Assignment:
Which lines of the entries contain the word "since"? Please list them.

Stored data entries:
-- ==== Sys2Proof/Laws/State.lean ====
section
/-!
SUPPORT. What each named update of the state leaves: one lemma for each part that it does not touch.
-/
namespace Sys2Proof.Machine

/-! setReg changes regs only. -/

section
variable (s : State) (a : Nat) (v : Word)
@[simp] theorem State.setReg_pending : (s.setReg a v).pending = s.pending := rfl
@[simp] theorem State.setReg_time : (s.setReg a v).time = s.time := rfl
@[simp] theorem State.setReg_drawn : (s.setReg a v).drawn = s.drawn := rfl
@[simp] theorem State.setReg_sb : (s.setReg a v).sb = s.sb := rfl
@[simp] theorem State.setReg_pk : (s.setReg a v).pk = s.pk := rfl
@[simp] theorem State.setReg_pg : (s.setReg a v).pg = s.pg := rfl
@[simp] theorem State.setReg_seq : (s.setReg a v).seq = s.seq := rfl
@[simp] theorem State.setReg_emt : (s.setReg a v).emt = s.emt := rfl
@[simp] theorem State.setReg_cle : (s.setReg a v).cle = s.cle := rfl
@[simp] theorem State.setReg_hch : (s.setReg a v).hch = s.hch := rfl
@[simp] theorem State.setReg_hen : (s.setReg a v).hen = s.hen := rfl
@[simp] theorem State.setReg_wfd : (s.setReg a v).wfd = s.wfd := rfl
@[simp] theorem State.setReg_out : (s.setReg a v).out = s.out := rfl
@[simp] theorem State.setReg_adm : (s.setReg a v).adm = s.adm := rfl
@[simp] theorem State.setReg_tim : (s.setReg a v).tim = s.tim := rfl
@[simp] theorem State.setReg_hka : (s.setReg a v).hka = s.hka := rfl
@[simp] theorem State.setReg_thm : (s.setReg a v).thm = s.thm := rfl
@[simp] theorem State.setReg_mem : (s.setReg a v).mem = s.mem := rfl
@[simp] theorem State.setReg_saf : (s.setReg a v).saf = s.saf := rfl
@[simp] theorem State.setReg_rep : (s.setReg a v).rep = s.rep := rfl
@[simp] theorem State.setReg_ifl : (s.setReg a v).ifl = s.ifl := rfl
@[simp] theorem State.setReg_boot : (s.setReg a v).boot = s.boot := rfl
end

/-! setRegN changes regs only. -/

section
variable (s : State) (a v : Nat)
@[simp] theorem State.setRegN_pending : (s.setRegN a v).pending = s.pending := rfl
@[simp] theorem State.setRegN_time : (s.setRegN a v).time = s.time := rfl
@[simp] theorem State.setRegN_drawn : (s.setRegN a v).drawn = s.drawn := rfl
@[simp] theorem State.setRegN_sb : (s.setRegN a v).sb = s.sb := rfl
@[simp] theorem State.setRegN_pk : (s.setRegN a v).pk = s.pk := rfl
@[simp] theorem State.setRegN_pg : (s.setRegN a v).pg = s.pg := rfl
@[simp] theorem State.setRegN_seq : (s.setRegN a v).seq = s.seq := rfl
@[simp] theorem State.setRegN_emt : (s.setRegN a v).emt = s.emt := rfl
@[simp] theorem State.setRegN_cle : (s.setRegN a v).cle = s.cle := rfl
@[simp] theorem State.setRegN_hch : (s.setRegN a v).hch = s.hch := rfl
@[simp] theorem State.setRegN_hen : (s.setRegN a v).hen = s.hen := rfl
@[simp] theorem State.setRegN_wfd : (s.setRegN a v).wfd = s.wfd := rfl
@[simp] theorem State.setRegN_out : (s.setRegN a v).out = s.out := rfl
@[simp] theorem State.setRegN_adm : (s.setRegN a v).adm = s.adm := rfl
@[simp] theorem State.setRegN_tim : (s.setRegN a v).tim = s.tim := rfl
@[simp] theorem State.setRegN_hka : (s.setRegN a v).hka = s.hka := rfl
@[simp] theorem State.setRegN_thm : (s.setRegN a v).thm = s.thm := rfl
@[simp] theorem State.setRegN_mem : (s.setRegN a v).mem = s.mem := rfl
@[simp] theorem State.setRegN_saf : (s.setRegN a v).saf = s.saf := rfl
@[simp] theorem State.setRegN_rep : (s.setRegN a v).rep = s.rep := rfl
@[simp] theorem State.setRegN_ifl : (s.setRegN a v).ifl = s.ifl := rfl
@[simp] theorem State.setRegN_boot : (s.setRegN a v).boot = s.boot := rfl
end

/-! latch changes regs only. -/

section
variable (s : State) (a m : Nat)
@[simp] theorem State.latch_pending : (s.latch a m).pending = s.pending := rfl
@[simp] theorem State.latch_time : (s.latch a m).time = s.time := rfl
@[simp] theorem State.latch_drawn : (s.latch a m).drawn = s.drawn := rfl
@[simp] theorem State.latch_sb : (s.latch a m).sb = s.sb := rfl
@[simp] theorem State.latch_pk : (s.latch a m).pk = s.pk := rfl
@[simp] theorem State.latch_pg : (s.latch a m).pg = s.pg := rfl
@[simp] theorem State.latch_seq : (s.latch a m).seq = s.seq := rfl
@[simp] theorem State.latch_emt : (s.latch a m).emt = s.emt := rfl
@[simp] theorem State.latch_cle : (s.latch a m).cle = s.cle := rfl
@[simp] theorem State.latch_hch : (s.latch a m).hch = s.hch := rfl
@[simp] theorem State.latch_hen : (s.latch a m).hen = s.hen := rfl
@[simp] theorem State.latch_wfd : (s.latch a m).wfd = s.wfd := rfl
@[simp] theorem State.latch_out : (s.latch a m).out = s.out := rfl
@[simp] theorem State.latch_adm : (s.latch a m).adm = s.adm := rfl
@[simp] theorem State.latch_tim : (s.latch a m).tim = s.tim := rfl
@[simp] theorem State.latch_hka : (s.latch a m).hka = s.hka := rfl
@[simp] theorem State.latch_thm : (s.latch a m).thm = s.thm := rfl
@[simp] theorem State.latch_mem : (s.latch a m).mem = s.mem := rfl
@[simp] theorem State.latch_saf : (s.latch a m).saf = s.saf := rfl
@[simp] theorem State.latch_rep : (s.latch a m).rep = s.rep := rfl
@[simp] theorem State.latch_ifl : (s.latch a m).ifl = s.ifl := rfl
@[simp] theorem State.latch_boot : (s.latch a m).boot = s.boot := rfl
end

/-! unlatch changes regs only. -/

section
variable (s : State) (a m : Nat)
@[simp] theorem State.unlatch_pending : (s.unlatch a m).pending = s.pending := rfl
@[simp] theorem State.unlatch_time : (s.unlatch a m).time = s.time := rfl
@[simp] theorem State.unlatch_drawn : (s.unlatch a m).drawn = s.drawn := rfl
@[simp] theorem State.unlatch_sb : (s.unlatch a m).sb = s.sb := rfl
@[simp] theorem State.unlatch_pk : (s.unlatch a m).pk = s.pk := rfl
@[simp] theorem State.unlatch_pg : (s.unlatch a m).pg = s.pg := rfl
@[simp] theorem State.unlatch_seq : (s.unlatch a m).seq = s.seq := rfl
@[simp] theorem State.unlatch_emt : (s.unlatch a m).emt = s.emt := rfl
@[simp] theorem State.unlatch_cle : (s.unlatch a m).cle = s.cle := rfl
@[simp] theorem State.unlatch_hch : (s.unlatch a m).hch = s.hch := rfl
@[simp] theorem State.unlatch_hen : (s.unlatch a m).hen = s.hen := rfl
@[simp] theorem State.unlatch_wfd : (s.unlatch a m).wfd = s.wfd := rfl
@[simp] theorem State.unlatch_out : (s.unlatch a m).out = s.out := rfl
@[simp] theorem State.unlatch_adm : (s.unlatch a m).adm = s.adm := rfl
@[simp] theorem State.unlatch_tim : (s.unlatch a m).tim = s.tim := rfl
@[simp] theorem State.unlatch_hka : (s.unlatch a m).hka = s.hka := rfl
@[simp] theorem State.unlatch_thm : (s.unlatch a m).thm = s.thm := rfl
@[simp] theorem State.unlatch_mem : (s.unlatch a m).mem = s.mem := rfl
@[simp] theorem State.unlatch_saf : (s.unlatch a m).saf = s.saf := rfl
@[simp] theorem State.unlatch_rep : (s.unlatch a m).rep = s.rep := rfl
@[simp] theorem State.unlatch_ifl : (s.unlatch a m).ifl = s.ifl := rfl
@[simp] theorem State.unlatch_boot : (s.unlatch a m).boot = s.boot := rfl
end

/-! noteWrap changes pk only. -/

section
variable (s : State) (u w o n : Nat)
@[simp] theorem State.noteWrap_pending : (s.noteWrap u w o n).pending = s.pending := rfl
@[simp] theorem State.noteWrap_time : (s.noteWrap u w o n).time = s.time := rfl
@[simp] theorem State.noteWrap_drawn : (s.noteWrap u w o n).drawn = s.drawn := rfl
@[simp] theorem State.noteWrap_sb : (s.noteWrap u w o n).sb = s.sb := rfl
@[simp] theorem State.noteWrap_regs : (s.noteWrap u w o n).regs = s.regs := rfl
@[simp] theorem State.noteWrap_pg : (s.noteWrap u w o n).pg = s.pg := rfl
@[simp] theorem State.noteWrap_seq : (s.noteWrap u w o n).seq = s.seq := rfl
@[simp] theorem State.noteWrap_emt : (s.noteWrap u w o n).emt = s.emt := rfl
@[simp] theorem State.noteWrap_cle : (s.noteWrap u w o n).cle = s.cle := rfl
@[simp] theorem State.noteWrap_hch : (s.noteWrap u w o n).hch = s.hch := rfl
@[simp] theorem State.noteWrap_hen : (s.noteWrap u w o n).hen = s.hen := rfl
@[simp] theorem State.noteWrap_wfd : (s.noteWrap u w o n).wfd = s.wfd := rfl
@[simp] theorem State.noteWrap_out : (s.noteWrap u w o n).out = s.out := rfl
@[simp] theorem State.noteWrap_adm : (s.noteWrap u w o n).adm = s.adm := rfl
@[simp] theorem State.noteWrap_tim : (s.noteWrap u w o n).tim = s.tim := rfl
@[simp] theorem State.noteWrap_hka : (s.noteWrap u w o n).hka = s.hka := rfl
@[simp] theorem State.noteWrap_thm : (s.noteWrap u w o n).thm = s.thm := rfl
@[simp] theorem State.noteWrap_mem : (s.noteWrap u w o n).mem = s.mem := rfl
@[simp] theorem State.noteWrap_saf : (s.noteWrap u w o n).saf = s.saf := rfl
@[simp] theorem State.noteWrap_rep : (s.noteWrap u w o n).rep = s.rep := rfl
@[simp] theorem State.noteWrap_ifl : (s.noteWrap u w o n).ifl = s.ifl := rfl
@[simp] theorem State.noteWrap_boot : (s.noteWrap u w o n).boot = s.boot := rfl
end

* * *

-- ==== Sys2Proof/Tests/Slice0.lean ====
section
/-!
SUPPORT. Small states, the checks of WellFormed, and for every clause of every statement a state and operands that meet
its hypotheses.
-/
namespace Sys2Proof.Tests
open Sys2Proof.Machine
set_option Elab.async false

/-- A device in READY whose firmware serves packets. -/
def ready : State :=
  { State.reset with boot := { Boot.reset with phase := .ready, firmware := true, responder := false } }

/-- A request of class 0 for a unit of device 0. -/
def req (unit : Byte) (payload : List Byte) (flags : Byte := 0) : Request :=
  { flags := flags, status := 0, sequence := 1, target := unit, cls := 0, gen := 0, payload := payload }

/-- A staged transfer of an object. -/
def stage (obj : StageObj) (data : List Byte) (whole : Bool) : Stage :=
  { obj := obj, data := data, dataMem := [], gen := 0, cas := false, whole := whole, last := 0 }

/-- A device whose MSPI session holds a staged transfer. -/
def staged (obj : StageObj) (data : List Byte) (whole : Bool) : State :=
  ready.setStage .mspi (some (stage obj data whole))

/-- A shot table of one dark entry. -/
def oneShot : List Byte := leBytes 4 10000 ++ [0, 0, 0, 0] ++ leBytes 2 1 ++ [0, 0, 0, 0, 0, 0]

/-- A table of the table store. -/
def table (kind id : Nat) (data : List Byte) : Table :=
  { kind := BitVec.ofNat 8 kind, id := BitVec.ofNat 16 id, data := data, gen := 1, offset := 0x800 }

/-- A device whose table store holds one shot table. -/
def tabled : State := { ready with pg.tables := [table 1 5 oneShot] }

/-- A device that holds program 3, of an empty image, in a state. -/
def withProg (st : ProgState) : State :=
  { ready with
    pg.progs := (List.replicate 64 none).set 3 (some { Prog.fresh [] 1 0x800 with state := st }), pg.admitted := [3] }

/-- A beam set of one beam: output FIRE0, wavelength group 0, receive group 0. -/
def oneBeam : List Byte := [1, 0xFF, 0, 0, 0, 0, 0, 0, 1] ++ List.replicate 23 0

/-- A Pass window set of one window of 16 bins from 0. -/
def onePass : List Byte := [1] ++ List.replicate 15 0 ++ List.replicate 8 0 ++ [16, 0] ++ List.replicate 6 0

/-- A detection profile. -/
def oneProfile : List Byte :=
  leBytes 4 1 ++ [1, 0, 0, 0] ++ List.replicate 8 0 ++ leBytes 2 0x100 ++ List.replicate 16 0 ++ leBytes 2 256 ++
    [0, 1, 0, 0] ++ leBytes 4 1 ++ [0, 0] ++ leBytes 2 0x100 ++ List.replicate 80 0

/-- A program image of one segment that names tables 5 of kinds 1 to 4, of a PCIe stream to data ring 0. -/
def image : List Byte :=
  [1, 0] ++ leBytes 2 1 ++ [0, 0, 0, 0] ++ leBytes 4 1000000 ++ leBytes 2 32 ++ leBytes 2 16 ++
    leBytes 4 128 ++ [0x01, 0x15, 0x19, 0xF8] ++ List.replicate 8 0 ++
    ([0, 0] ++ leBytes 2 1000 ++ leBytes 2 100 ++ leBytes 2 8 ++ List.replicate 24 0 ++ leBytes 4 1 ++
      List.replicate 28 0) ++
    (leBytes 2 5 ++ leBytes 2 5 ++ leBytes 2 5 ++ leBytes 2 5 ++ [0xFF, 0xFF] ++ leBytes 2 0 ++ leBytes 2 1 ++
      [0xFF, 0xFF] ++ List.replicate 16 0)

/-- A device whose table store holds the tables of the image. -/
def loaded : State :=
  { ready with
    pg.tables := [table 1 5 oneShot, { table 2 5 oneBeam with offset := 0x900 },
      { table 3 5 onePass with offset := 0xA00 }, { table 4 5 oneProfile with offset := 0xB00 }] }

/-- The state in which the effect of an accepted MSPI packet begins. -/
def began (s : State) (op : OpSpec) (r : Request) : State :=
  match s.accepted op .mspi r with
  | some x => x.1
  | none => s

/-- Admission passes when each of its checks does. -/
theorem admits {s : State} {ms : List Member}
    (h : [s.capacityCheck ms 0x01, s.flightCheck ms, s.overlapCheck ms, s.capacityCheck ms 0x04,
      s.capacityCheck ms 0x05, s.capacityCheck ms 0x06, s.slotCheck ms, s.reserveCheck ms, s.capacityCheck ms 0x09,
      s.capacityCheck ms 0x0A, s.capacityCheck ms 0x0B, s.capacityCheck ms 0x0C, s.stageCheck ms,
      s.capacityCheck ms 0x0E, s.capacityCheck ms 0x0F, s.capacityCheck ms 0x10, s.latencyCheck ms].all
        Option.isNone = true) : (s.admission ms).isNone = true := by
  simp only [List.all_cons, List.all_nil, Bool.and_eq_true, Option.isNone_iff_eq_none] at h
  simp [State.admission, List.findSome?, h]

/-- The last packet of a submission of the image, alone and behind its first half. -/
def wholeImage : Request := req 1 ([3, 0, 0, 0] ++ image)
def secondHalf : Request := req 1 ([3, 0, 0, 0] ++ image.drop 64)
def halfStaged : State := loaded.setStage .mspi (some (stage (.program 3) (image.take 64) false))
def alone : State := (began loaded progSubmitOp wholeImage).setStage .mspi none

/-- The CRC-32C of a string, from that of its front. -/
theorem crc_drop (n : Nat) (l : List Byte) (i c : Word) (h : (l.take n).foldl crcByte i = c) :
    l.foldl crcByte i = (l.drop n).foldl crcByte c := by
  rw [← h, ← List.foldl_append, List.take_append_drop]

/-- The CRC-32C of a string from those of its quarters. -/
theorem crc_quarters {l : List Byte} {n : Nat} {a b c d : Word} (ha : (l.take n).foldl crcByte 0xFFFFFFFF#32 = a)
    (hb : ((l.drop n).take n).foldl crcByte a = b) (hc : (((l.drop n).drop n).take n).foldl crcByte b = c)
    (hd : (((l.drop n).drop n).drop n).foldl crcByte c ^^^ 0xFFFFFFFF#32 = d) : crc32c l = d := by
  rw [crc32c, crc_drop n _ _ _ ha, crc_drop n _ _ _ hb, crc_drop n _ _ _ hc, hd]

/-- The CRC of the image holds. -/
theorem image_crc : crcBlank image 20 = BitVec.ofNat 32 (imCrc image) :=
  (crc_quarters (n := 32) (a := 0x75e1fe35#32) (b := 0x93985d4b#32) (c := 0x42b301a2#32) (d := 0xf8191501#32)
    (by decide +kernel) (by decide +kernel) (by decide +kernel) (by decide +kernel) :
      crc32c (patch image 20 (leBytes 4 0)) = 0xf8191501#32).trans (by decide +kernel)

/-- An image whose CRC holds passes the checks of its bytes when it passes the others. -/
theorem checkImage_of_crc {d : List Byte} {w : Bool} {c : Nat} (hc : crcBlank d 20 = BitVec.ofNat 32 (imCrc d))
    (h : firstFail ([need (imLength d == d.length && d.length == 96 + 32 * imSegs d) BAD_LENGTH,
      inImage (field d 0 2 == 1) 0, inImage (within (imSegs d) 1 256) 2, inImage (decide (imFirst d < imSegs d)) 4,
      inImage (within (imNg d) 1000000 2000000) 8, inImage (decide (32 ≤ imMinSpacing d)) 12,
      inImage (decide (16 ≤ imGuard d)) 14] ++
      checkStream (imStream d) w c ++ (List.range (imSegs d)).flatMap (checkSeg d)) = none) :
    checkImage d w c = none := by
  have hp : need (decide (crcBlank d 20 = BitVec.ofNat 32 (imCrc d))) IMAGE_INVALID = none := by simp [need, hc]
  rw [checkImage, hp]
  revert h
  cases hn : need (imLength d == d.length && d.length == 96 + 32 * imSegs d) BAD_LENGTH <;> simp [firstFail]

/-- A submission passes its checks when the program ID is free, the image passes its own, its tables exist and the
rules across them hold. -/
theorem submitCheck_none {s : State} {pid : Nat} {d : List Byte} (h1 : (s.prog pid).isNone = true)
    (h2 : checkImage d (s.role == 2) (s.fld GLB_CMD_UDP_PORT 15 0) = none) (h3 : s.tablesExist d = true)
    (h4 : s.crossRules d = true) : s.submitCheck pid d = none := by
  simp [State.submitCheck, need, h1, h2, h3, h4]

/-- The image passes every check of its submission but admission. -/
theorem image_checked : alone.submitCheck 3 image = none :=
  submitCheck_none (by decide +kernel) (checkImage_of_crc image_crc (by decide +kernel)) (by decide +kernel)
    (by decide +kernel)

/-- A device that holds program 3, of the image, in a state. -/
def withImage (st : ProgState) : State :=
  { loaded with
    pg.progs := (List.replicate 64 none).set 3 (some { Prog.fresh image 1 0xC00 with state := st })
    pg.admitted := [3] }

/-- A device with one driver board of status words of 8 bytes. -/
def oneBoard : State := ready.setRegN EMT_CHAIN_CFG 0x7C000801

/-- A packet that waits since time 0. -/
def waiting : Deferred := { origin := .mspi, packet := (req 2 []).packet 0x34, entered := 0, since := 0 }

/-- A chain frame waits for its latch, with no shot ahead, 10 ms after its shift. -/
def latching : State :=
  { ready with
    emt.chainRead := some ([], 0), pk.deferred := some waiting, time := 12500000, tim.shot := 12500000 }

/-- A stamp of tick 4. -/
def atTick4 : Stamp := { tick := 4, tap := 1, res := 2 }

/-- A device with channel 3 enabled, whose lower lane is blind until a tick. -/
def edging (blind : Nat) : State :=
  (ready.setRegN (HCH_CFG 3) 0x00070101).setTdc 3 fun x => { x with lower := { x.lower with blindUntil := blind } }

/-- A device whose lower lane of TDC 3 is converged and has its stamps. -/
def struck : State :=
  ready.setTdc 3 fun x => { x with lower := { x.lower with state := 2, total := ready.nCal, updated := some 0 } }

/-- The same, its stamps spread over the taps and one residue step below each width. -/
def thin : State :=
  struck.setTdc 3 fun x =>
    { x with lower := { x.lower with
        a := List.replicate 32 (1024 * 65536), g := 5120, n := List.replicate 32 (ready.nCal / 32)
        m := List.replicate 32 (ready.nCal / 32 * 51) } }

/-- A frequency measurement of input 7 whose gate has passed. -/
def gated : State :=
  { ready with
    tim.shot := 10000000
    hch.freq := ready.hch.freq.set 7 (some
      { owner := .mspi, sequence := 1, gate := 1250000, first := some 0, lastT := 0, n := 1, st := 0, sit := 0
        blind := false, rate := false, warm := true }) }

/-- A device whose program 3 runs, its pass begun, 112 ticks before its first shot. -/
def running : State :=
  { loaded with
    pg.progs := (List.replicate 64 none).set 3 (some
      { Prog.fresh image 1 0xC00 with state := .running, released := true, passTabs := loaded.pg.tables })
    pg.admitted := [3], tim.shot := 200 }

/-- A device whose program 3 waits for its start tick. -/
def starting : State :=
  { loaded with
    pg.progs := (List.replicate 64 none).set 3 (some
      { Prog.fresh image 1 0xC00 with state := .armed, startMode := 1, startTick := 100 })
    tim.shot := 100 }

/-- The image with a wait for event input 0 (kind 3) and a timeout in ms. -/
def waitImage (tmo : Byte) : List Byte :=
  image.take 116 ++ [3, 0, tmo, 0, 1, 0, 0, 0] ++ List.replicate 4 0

Output for this exercise:
/-- A packet that waits since time 0. -/
def waiting : Deferred := { origin := .mspi, packet := (req 2 []).packet 0x34, entered := 0, since := 0 }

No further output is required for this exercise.